### Provided material

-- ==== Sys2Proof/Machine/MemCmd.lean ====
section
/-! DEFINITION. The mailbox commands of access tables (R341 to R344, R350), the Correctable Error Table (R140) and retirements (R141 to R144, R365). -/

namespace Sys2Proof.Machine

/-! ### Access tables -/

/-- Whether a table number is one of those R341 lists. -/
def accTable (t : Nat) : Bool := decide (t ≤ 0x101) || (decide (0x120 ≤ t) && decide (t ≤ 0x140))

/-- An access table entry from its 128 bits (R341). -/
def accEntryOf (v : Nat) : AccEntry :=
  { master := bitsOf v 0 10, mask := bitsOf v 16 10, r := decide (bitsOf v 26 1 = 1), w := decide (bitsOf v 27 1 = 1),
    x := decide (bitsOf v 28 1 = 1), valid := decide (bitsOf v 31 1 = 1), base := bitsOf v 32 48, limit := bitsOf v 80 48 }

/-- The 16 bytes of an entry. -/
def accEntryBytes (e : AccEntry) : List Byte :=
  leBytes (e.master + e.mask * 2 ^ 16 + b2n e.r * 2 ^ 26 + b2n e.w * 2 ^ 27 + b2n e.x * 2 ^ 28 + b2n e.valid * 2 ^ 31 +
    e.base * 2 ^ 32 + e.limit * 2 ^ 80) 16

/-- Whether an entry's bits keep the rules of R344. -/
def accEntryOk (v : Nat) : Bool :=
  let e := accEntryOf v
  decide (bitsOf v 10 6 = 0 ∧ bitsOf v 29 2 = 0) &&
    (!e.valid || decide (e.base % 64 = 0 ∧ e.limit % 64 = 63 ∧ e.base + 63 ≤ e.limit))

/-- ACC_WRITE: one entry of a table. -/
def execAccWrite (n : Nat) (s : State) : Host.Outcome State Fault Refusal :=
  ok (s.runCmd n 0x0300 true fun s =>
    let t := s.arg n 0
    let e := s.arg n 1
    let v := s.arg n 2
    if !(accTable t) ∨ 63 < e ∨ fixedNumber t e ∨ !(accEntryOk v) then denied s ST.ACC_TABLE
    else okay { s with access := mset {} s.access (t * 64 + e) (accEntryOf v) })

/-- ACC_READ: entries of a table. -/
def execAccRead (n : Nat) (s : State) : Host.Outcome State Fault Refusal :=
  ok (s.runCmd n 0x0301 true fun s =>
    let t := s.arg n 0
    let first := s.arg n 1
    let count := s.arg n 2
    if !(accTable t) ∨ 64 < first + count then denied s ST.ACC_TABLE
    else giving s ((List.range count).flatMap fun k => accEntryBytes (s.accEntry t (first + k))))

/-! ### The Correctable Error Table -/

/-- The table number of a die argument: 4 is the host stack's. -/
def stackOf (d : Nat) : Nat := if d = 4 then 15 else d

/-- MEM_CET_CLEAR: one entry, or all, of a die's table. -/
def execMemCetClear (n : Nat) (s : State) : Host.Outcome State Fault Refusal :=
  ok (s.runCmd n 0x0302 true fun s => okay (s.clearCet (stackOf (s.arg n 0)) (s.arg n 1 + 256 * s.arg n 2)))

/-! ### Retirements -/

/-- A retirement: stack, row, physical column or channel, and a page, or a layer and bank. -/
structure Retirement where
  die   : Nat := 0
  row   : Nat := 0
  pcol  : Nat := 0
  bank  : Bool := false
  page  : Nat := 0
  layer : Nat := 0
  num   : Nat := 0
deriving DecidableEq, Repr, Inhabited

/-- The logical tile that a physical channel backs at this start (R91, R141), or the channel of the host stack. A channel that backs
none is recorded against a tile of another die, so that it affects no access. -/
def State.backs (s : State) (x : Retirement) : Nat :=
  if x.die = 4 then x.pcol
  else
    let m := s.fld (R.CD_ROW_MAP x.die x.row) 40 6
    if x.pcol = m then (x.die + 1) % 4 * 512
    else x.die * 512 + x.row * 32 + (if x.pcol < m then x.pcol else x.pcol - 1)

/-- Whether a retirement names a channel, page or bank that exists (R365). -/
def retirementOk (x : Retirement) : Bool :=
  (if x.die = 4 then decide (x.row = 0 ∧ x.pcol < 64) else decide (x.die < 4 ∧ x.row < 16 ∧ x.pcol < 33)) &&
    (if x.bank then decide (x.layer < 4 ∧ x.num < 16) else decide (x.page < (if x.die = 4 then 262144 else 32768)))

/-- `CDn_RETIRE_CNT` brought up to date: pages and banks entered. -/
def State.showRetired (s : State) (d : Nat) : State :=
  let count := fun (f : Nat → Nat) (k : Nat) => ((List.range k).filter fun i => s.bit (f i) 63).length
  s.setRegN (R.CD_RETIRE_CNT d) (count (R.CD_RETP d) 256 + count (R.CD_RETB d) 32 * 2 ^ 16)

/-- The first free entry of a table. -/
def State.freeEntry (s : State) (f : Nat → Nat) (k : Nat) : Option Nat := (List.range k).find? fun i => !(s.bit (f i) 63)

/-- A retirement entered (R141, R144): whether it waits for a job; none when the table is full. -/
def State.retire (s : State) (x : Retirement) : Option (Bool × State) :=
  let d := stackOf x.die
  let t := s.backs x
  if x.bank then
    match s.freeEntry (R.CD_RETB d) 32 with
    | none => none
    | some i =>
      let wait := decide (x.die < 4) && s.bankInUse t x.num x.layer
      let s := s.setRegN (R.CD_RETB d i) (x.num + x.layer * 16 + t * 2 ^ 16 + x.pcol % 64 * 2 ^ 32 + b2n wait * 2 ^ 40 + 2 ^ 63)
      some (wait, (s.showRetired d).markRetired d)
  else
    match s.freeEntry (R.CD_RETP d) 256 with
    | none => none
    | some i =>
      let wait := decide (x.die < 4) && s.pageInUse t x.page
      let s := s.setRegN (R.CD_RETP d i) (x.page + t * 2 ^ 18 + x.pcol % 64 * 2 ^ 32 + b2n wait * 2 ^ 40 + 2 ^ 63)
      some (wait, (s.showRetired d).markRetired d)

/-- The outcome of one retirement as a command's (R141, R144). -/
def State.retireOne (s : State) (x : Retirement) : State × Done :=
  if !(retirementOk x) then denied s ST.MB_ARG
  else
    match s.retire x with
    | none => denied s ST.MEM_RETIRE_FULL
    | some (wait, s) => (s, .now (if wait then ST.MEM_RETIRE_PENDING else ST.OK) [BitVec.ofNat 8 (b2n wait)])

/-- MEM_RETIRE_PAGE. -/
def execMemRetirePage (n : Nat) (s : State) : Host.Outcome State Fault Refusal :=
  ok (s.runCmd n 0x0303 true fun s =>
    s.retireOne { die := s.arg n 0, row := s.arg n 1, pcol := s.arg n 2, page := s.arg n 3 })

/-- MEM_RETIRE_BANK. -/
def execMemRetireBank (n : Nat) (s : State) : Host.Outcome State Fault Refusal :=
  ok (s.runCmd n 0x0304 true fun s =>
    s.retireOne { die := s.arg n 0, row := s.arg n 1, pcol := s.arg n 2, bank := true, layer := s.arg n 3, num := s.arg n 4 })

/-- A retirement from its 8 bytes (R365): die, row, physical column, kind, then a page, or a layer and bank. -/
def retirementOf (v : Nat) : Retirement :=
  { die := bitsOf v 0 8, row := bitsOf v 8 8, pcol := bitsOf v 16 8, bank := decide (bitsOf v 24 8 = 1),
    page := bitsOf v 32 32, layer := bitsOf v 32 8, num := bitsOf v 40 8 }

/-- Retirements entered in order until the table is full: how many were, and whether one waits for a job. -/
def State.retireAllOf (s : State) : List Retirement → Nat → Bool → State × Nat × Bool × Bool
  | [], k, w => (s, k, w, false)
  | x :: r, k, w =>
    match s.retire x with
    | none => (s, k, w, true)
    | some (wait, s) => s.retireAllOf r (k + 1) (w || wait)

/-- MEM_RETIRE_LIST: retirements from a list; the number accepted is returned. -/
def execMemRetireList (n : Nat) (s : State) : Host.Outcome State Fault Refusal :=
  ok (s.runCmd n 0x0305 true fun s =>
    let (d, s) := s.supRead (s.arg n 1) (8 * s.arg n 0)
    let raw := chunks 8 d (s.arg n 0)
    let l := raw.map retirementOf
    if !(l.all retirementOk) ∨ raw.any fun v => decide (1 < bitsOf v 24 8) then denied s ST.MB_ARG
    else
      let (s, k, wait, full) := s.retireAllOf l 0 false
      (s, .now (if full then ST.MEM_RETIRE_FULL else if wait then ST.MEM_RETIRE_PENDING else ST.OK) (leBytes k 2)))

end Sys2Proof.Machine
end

### Task objective
Filter these records, keeping every line where the word "master" occurs.

### Reply
  { master := bitsOf v 0 10, mask := bitsOf v 16 10, r := decide (bitsOf v 26 1 = 1), w := decide (bitsOf v 27 1 = 1),
  leBytes (e.master + e.mask * 2 ^ 16 + b2n e.r * 2 ^ 26 + b2n e.w * 2 ^ 27 + b2n e.x * 2 ^ 28 + b2n e.valid * 2 ^ 31 +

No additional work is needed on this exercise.